Review Price £429.90
For all our misgivings over operation, you simply cannot argue with the SC-2022’s quality when it has a movie soundtrack coursing through its circuits. When Tony Stark misguidedly takes to the Monaco F1 track during Iron Man 2 on Blu-ray, the experience is electrifying – quite literally, once Mickey Rourke starts slicing cars in half with his plasma-powered whips.
The roar of engines is rich and fulsome, with terrific bass depth and the right amount of rasp at the top end. As the cars zip past the camera, the Pioneer’s steering is smooth and fast, while crowd noises fill the expansive soundstage and the pumping score really gets your motor running. Surround effects are skilfully manipulated and accurately placed.
The SC-2022 boasts good levels of power and dynamism, blasting out effects and rumbling bass with enough visceral energy to make it feel like you’re sitting trackside. Sliced-up cars crash to the ground with frightening force, but the Pioneer’s smooth tuning and effective MCACC EQ stops them sounding harsh or resonant, even at loud volumes. That means you can crank it up to neighbour-bothering levels without fear of your eardrums being pierced.
You could argue that this lack of harshness is a result of Pioneer playing it a little safe, going for a smoother, more sophisticated tone over an edgier, brighter one. Rival amps from the likes of Onkyo and Yamaha have more bite in the mids and highs, making action scenes seem even more exciting, whereas the SC-2022 feels like it could go up another gear at times. This isn’t a major criticism, just something to bear in mind if you like your sound more Geoff Capes than Jeff Banks.
But the Pioneer’s smooth, sophisticated nature does make for a detailed listen, packing the soundstage with small nuances and velvety ambience. Even Iron Man 2’s most innocuous talky scenes are absorbing – as Pepper and Tony bicker in the lab, the electronic whirring and bleeping sparkles from every speaker.
It’s also a very musical receiver, shaping songs with elegance and fluidity. Again there’s plenty of detail – particularly with hi-res FLAC files – and the overall balance is spot-on, but it’s the naturalness of the sound that seals the deal.
If you can do without the frills found on Pioneer’s step-up and equivalent 2013 models, such as 4K upscaling, extra HDMI ports and MHL support, then the SC-2022 is an absolute bargain. For well under £500 online, you’re getting a much higher-end receiver than you would normally would for this sort of money (it cost around £900 at launch).
It’s a fabulous-looking, well-specced amp that offers silky sound quality, bags of power and a solid feature list. Among its many talents are AirPlay, DLNA file streaming, hi-res audio support, internet radio and an obscene amount of sound modes. It lacks the new-fangled features of 2013’s similarly-priced budget amps, but that’s the downside of buying an older model.

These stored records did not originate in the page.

/-- HOLDOVER_LONG (R348). -/
def execHoldoverLong (s : State) : Answer :=
  match s.ptp.holdFrom with
  | none => .next s
  | some t =>
    if s.alive && s.sstate == 3 && !s.ptp.longTold && decide (t + 1000000000 * fld (s.rd Reg.ptpHoldmax) 0 16 < s.now) then
      .next (((s.modPtp fun p => { p with longTold := true }).evt 0x24 16).raise 0x2404 [])
    else .next s

/-- PTP.CTRL is written: enabling or disabling the clock starts it afresh, a clock that shall never be master leaves the role,
and a new PLANE attaches the port, to plane A where it may move (R345, R358). -/
def State.ptpCtrlWrite (s : State) (v : Word) : State :=
  let was := s.ptpEn
  let planes := fld (s.rd Reg.ptpCtrl) 4 2
  let s := s.wr Reg.ptpCtrl v
  let s := if fld v 4 2 = planes then s else s.wr Reg.ptpStat (setBit (s.rd Reg.ptpStat) 4 (fld v 4 2 == 2))
  let s := if bit v 2 then s.setRole false else s
  if bit v 0 == was then s else
  let s := s.setRole false
  s.modPtp fun p => { p with heard := [], annAt := s.now, sync := none, req := none, pdResp := none }

/-- PTP.TSNAP and SYS.SNAP (R357, spec/17_start_up_and_update.md R451). -/
def State.timeSnap (s : State) (v : Word) : State :=
  if v ≠ 1 then s else
  (s.wr64 Reg.ptpTimeLo s.now).wr Reg.ptpOffs (wi (max (-2147483648) (min 2147483647 s.ptp.offs)))
def State.sysSnap (s : State) (v : Word) : State := if v ≠ 1 then s else s.wr64 Reg.sysMtimeLo s.now

end Sys2Proof.Machine
end

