-- ==== Sys2Proof/Machine/Boot.lean ====
section
/-!
DEFINITION. Module resets, the supply, the phases of BOOT, chain addressing, SLUMBER and HIBERNATE, and the Dormouse
(spec/01_system_architecture.md R22 to R25, spec/15_sett_recorder.md R397, R507, spec/16_clocks_and_power.md R413, R420 to
R425, spec/17_start_up_and_update.md R431 to R437, spec/20_hardware_reference.md R497).
-/
namespace Sys2Proof.Machine

/-! ## Module reset (R23, R431) -/

/-- The bit of SYS.RSTCAUSE (R451). -/
def ResetCause.word : ResetCause → Word
  | .powerUp => 1 | .contact => 2 | .request => 4 | .slumberExit => 8 | .hibernateExit => 16

/-- The real-time clock over a module reset: it runs on, but for a power-up and a HIBERNATE, after which it restarts from the
stored time (R413). -/
def State.rtcReset (s : State) (power : Bool) : Rtc :=
  if s.rtc.hib then
    let r := rtcOf s.rtc.record
    ⟨r.1, r.2, 0, s.rtc.record, false⟩
  else if power then { Rtc.new with record := s.rtc.record }
  else { s.rtc with setAt := 0 }

/-- A module reset: BOOT starts. The queue, what has left the module, the flashes, OTP, the Dormouse and the real-time clock
stand over it, and so do the field sides, but for a power-up (spec/07_field_io.md R217). Module time is loaded from the real-time
clock, and every interval counts from there (spec/13_time.md R340). -/
def State.moduleReset (s : State) (c : ResetCause) : State :=
  let power := c == .powerUp
  let rtc := s.rtcReset power
  let keep := !power && !s.rtc.hib
  let clk : Word := if keep then s.rd Reg.clkStat &&& 0x204 else 0
  let d : Int := (rtc.time : Int) - s.now
  let fside := s.fside.map fun (x : FieldSide) => if power then FieldSide.start x.lplus rtc.time 0 else x.shift d
  let u : State := { State.reset with
    pending := s.pending
    freeCount := s.freeCount
    outbox := s.outbox
    supply := if power then .good else s.supply
    supplyBack := !power && s.supplyBack
    rstLow := s.rstLow
    cfgFlash := s.cfgFlash
    sett := { Sett.new with flash := s.sett.flash }
    rtc := rtc
    dorm := s.dorm
    upd := { Upd.new with otp := s.upd.otp, journal := s.upd.journal, session := s.upd.session, erases := s.upd.erases } }
  (({ u.timeTo rtc.time with fside := fside } : State).wr Reg.sysRstcause c.word).wr Reg.clkStat clk

/-- The recorder takes what is staged, seals the open record and writes its ring. -/
def State.settDrain (s : State) : State :=
  (s.takeAll s.sett.intake.length).settFlush

/-- A reset by contact or request is taken (R507): everything but the recorder is held, a flash page in progress ends
(R447), the open record is sealed and nothing more is staged. -/
def State.takeReset (s : State) (c : ResetCause) : State :=
  { s.blockProgram.settSeal.modSett (fun x => { x with stopped := true }) with resetting := some c }

/-- The module is in SLUMBER or HIBERNATE. -/
def State.asleep (s : State) : Bool := s.pstate == .slumber || s.pstate == .hibernate

/-- RST_N_ASSERT. In SLUMBER the contact is a wake event, and in HIBERNATE nothing is powered. -/
def execRstNAssert (s : State) : Answer :=
  let t := { s with rstLow := true }
  .next (if s.supply == .off || s.asleep || s.resetting.isSome || s.rstLow then t else t.takeReset .contact)

/-- RST_N_RELEASE: BOOT starts once the ring is written. -/
def execRstNRelease (s : State) : Answer :=
  if !s.rstLow then .next s else
  let t := { s with rstLow := false }
  .next (if s.supply != .off && s.resetting.isNone && s.mstate == .boot && s.bootPh == .clocks then
    { t.timeTo s.rtc.time with bootFrom := s.rtc.time } else t)

/-- RESET_REQUEST: SYS.RSTREQ. -/
def execResetRequest (pf : Pf) (v : Word) (s : State) : Answer :=
  if !s.booted then .next s
  else if pf = .pf1 ∨ v ≠ 0x5a5a then .next (s.refuse 0)
  else .next (s.takeReset .request)

/-- RESET_RING_WRITTEN. -/
def execResetRingWritten (s : State) : Answer :=
  match s.resetting with
  | none => .next s
  | some c => if s.supply == .off then .next s else .next (s.settDrain.moduleReset c)

/-! ## The supply (R497) -/

/-- MAIN_SUPPLY_UP: a power-up, or the supply returns while a failure runs to its end; in HIBERNATE the path is open. -/
def execMainSupplyUp (s : State) : Answer :=
  match s.supply with
  | .good => .next s
  | .failed => .next { s with supplyBack := true }
  | .off => if s.dorm.path then .next (s.moduleReset .powerUp) else .next { s with supply := .good }

/-- SUPPLY_FAIL: the open record is sealed, 0x3403 is staged, and nothing after it. -/
def execSupplyFail (s : State) : Answer :=
  if s.supply ≠ .good then .next s else
  let s := { s with supply := .failed, supplyBack := false }
  if s.asleep then .next s
  else .next ((s.settSeal.raise 0x3403 []).modSett fun x => { x with stopped := true })

/-- The outputs of every field side are off and its group switch is open (R212). -/
def State.fieldsDrop (s : State) : State := { s with fside := s.fside.map FieldSide.drop }

/-- MAIN_RAILS_FALL: the ring is in flash; a supply that has returned gives a power-up reset. -/
def execMainRailsFall (s : State) : Answer :=
  if s.supply ≠ .failed then .next s else
  let s := (if s.asleep then s else s.settDrain).fieldsDrop
  if s.supplyBack && s.dorm.path then .next (s.moduleReset .powerUp)
  else .next { s with supply := if s.supplyBack then .good else .off, supplyBack := false, resetting := none }

/-! ## BOOT (R431, R432) -/

/-- A phase of BOOT is in progress. -/
def State.inBoot (s : State) (p : BootPh) : Bool := s.alive && s.mstate == .boot && s.bootPh == p

/-- BOOT_CLOCKS_DONE: sources ready, or SAFE without a TCXO or without a PLL. -/
def execBootClocksDone (r : ClockUp) (s : State) : Answer :=
  if !s.inBoot .clocks then .next s else
  let a := r.tcxo && r.pllA
  let b := r.tcxo && r.pllB
  let src := if a then 0 else if b then 1 else 0
  let v := b2n r.tcxo + 2 + 8 * b2n a + 16 * b2n b + 32 * src + 64 * src + 256 * b2n (a || b)
  let s := s.wr Reg.clkStat (s.rd Reg.clkStat &&& 0x204 ||| wd v)
  if !r.tcxo then .next (s.enterSafe 0x0206 0 [])
  else if !(a || b) then .next (s.enterSafe 0x0204 0 [])
  else .next { s with bootPh := .tests }

/-- SELF_TEST_FAIL: every failed test is recorded, and the first takes the module to SAFE. -/
def State.testsFail (s : State) (r : SelfTest) : State :=
  let s := (List.range 3).foldl (fun s l => if bit r.lanes l then s.enterSafe 0x0001 0 [wd l] else s) s
  let s := match r.line with
    | none => s
    | some l => s.enterSafe 0x0002 0 [wd l.toNat]
  let s := if r.voter then s else s.enterSafe 0x0003 0 []
  if r.dec then s else s.enterSafe 0x1809 0 []

/-- SELF_TESTS_DONE: BISTRES, the start and the end of the resampler's calibration (spec/10_decimation.md R279), failures, links
that are not accepted. -/
def execSelfTestsDone (r : SelfTest) (s : State) : Answer :=
  if !s.inBoot .tests then .next s else
  let links := (List.range 4).foldl (fun a g => a + 2 ^ (4 + g) * b2n (s.fioG g).accepted) 0
  let v := b2n (r.lanes == 0) + 2 * b2n r.line.isNone + 4 * b2n r.voter + 8 * b2n r.dec + links + 0x80000000
  let s := s.wr Reg.diaBistres (wd v)
  let s := ((s.evt 0x18 48).raise 0x1806 []).raise 0x1807 []
  let s := (List.range 4).foldl (fun s g => if (s.fioG g).accepted then s else s.fioRaise g 0x1001 g) s
  let s := s.testsFail r
  if s.safeLatch then .next s
  else .next { s with bootPh := .addressing, chain := { s.chain with from' := s.now, last := none, agreed := none } }

/-! ## Chain addressing (R435 to R437) -/

/-- The rack position. -/
def State.pos (s : State) : Nat := fld (s.rd Reg.chnPos) 0 5

/-- The addressing phase ends: after 20 ms without an upstream module, when two trains have agreed, or after 340 ms (R436). -/
def State.addrDue (s : State) (present : Bool) : Bool :=
  let t := s.now - s.chain.from'
  if !present then decide (20000000 ≤ t) else s.chain.agreed.isSome || decide (340000000 ≤ t)

/-- ADDRESSING_DONE; `present`: CHAIN_IN has not been absent throughout. -/
def execAddressingDone (present : Bool) (s : State) : Answer :=
  if !(s.inBoot .addressing && s.addrDue present) then .next s else
  let p : Nat := if !present then 1 else match s.chain.agreed with
    | none => 0
    | some c => if c < 16 then c + 1 else 0
  let s := (s.wr Reg.chnPos (wd (p + 256 * b2n (!present)))).wr Reg.chnAddrtime (wd (satNat 0xffffffff ((s.now - s.chain.from') / 1000)))
  let s := if p = 0 then (s.evt 1 2).raise 0x0102 [] else (s.evt 1 1).raise 0x0101 [wd p]
  let s := (s.ipChain 0).ipChain 1
  .next { s with bootPh := .image, chain := { s.chain with present := present } }

/-- CHAIN_TRAIN_SEND: every 10 ms, once the position is fixed. -/
def execChainTrainSend (s : State) : Answer :=
  let due := match s.chain.sentAt with
    | none => true
    | some t => decide (t + 10000000 ≤ s.now)
  if s.alive && (s.bootPh == .image || s.bootPh == .ended) && decide (1 ≤ s.pos) && due then
    .next ({ s with chain := { s.chain with sentAt := some s.now } }.emit (.train s.pos))
  else .next s

/-- MISMATCH rises, or the disagreement shown changes. -/
def State.chainShow (s : State) (w : Word) : State :=
  if s.chain.shown = some w then s
  else ({ s with chain := { s.chain with shown := some w } }.evt 1 4).raise 0x0103 [w]

/-- Two trains in a row have agreed on `c`. -/
def State.chainAgree (s : State) (c : Nat) : State :=
  if s.bootPh = .addressing then { s with chain := { s.chain with agreed := some c } }
  else if s.bootPh ≠ .ended then s
  else if c + 1 = s.pos then { s with chain := { s.chain with shown := none } }
  else s.chainShow (wd c)

/-- CHAIN_TRAIN_RX: each lane has counted the pulses, and the median counts (spec/06_triplex_execution.md R168, R169); `valid`:
no pulse was too short or too long. -/
def execChainTrainRx (pa : Nat) (valid : Bool) (s : State) (pb pc : Nat := pa) : Answer :=
  let pulses := ((s.lanes.agree (wd pa) (wd pb) (wd pc)).1).toNat
  if !s.alive || s.bootPh == .clocks || pulses == 0 then .next s else
  let s := { s with chain := { s.chain with cnt := #v[wd pa, wd pb, wd pc] } }
  let n := fld (s.rd Reg.chnTrains) 16 16
  let s := s.wr Reg.chnTrains (wd (min pulses 16 + 0x10000 * ((n + 1) % 65536)))
  let last := s.chain.last
  let s := { s with chain := { s.chain with present := true, last := if valid then some pulses else none } }
  if valid && last == some pulses then .next (s.chainAgree pulses) else .next s

/-- CHAIN_ABSENT_TIMEOUT: 20 ms absent. -/
def execChainAbsentTimeout (s : State) : Answer :=
  if !s.alive then .next s else
  let s := { s with chain := { s.chain with present := false, last := none } }
  if s.bootPh == .ended && decide (1 < s.pos) then .next (s.chainShow 0xffffffff) else .next s

/-! ## The end of BOOT -/

/-- BOOT ends: BOOTTIME, BOOTDONE and event 0x0010. -/
def State.bootEnd (s : State) : State :=
  let t := wd (satNat 0xffffffff ((s.now - s.bootFrom) / 1000))
  ({ s.wr Reg.sysBoottime t with bootPh := .ended }.evt 0 1).raise 0x0010 [s.rd Reg.sysRstcause, t]

/-- No valid image: BARE, with the code of the check that failed. -/
def State.bootBare (s : State) (code : Nat) : State := ((s.updResult code 0).bootEnd).setMState .bare

/-- BOOTSTAT and STAT show what the journal holds. -/
def State.showJournal (s : State) : State :=
  (s.wr Reg.updBootstat (wd s.upd.journal)).wr Reg.updStat (setBit (s.rd Reg.updStat) 4 (s.upd.journal != 0))

/-- IMAGE_LOAD_DONE. -/
def execImageLoadDone (flashOk otpOk : Bool) (s : State) : Answer :=
  if !s.inBoot .image then .next s else
  let s := s.showJournal
  if !flashOk then .next ((s.raise 0x0004 []).bootBare 0x0004) else
  match s.storeCheck otpOk with
  | (s, some c) => .next (s.bootBare c)
  | (s, none) => .next (((((s.load false).midReset 1).updResult 0 0).bootEnd).enterStart)

/-! ## SLUMBER and HIBERNATE (R421, R423) -/

/-- The ticks of the alarm. -/
def State.alarm (s : State) : Nat := s.rd64 Reg.sysAlarmLo

/-- The reason that refuses a sleep request (R429). -/
def State.sleepRefusal (s : State) (hib : Bool) : Option Word :=
  let soon := s.alarm != 0 && decide (s.alarm * 1000000000 < s.rtc.ticks * 1000000000 + 20400000000 * 32768)
  if !bit (s.rd Reg.pwrCtrl) (if hib then 3 else 2) then some 1
  else if !(s.mstate == .run || s.mstate == .stop || s.mstate == .bare) || s.pow.sleep.isSome then some 2
  else if !hib && soon then some 3
  else if hib && s.dorm.low then some 4
  else if hib && fld (s.rd Reg.pwrWakecode) 0 24 == 0 then some 5
  else if s.upd.st != .idle then some 6
  else none

/-- A sleep request from PF0. -/
def State.sleepRequest (s : State) (hib : Bool) : State :=
  match s.sleepRefusal hib with
  | some r => ((s.wr Reg.pwrSlpstat r).evt 3 0x80).raise 0x0309 []
  | none =>
    let s := if s.mstate = .run then (s.stopAt (nextWhole s.now 1000) none).enteredStop false else s
    let s := (s.raise (if hib then 0x030b else 0x030a) []).settSeal
    { s with pow := { s.pow with sleep := some hib } }

def execSlumberRequest (pf : Pf) (s : State) : Answer :=
  if !s.booted then .next s else .next (if pf = .pf1 then s.refuse 0 else s.sleepRequest false)
def execHibernateRequest (pf : Pf) (s : State) : Answer :=
  if !s.booted then .next s else .next (if pf = .pf1 then s.refuse 0 else s.sleepRequest true)

/-- SLEEP_RING_WRITTEN: time and wake code are stored, the frames stop, and the rails fall. -/
def execSleepRingWritten (s : State) : Answer :=
  match s.pow.sleep with
  | none => .next s
  | some hib =>
    if !s.alive then .next s else
    let s := s.settDrain.fieldsDrop
    let code : BitVec 24 := BitVec.ofNat 24 (fld (s.rd Reg.pwrWakecode) 0 24)
    .next { s with
      pstate := if hib then .hibernate else .slumber
      pow := { s.pow with sleep := none }
      rtc := { s.rtc with record := s.now, hib := hib }
      dorm := if hib then { s.dorm with code := code, path := false } else s.dorm }

/-- A wake event of SLUMBER counts (R421). -/
def State.wakes (s : State) : WakeCause → Bool
  | .code => fld (s.rd Reg.pwrWakecode) 0 24 != 0
  | .alarm => s.alarm != 0 && decide (s.alarm ≤ s.rtc.ticks)
  | .resetContact => true
  | .can k => bit (s.rd (Reg.clkGate (8 + k))) 2

/-- SLUMBER_WAKE: in SLUMBER, or before its entry or that of HIBERNATE, which only the wake code leaves, is complete
(R423). -/
def execSlumberWake (c : WakeCause) (s : State) : Answer :=
  if s.supply == .off || !s.wakes c then .next s
  else if s.pstate = .slumber then .next (s.moduleReset .slumberExit)
  else if s.alive && s.pow.sleep == some false then .next (s.settDrain.moduleReset .slumberExit)
  else if s.alive && s.pow.sleep == some true && c == .code then .next (s.settDrain.moduleReset .hibernateExit)
  else .next s

/-! ## The Dormouse (R424) -/

/-- WAKE_FALLING_EDGE: ignored while a delay runs. -/
def execWakeFallingEdge (s : State) : Answer :=
  .next { s with dorm := { s.dorm with delay := true, low := true } }

/-- DORMOUSE_DELAY_END: a bit is shifted in; the stored code closes the supply path. -/
def execDormouseDelayEnd (low : Bool) (s : State) : Answer :=
  if !s.dorm.delay then .next s else
  let r : BitVec 24 := (s.dorm.reg <<< 1) ||| BitVec.ofNat 24 (b2n low)
  let s := { s with dorm := { s.dorm with reg := r, delay := false, low := low } }
  if s.dorm.code = 0 ∨ r ≠ s.dorm.code ∨ s.dorm.path then .next s else
  let s := { s with dorm := { s.dorm with path := true } }
  .next (if s.supply == .good && s.pstate == .hibernate then s.moduleReset .hibernateExit else s)

/-- DORMOUSE_QUIET_CLEAR: a quiet time, after which WAKE is high, or a long low; the row does not say which, so WAKE's level
after it is a free value where it stood low. -/
def execDormouseQuietClear (s : State) : Answer :=
  let low := s.dorm.low && bit s.freeDraw 0
  .next { s.drawn with dorm := { s.dorm with reg := 0, low := low } }

end Sys2Proof.Machine
end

Where the SC-2022 loses most Brownie points is ease of use. The remote is a mess and navigating the onscreen menus is like watching paint dry – if you have a smartphone or tablet, the control app is an absolute must. It’s also a smoother, more restrained listen than some rivals, and doesn’t quite get the adrenalin flowing in the same way. But the SC-2022 is still an assured performer and well worth a punt if you want high-end quality at a budget price.
The Pioneer SC-2022 AV receiver has the spec and sound quality still to stand up against the 2013 competition, making it a real bargain at this knock-down price.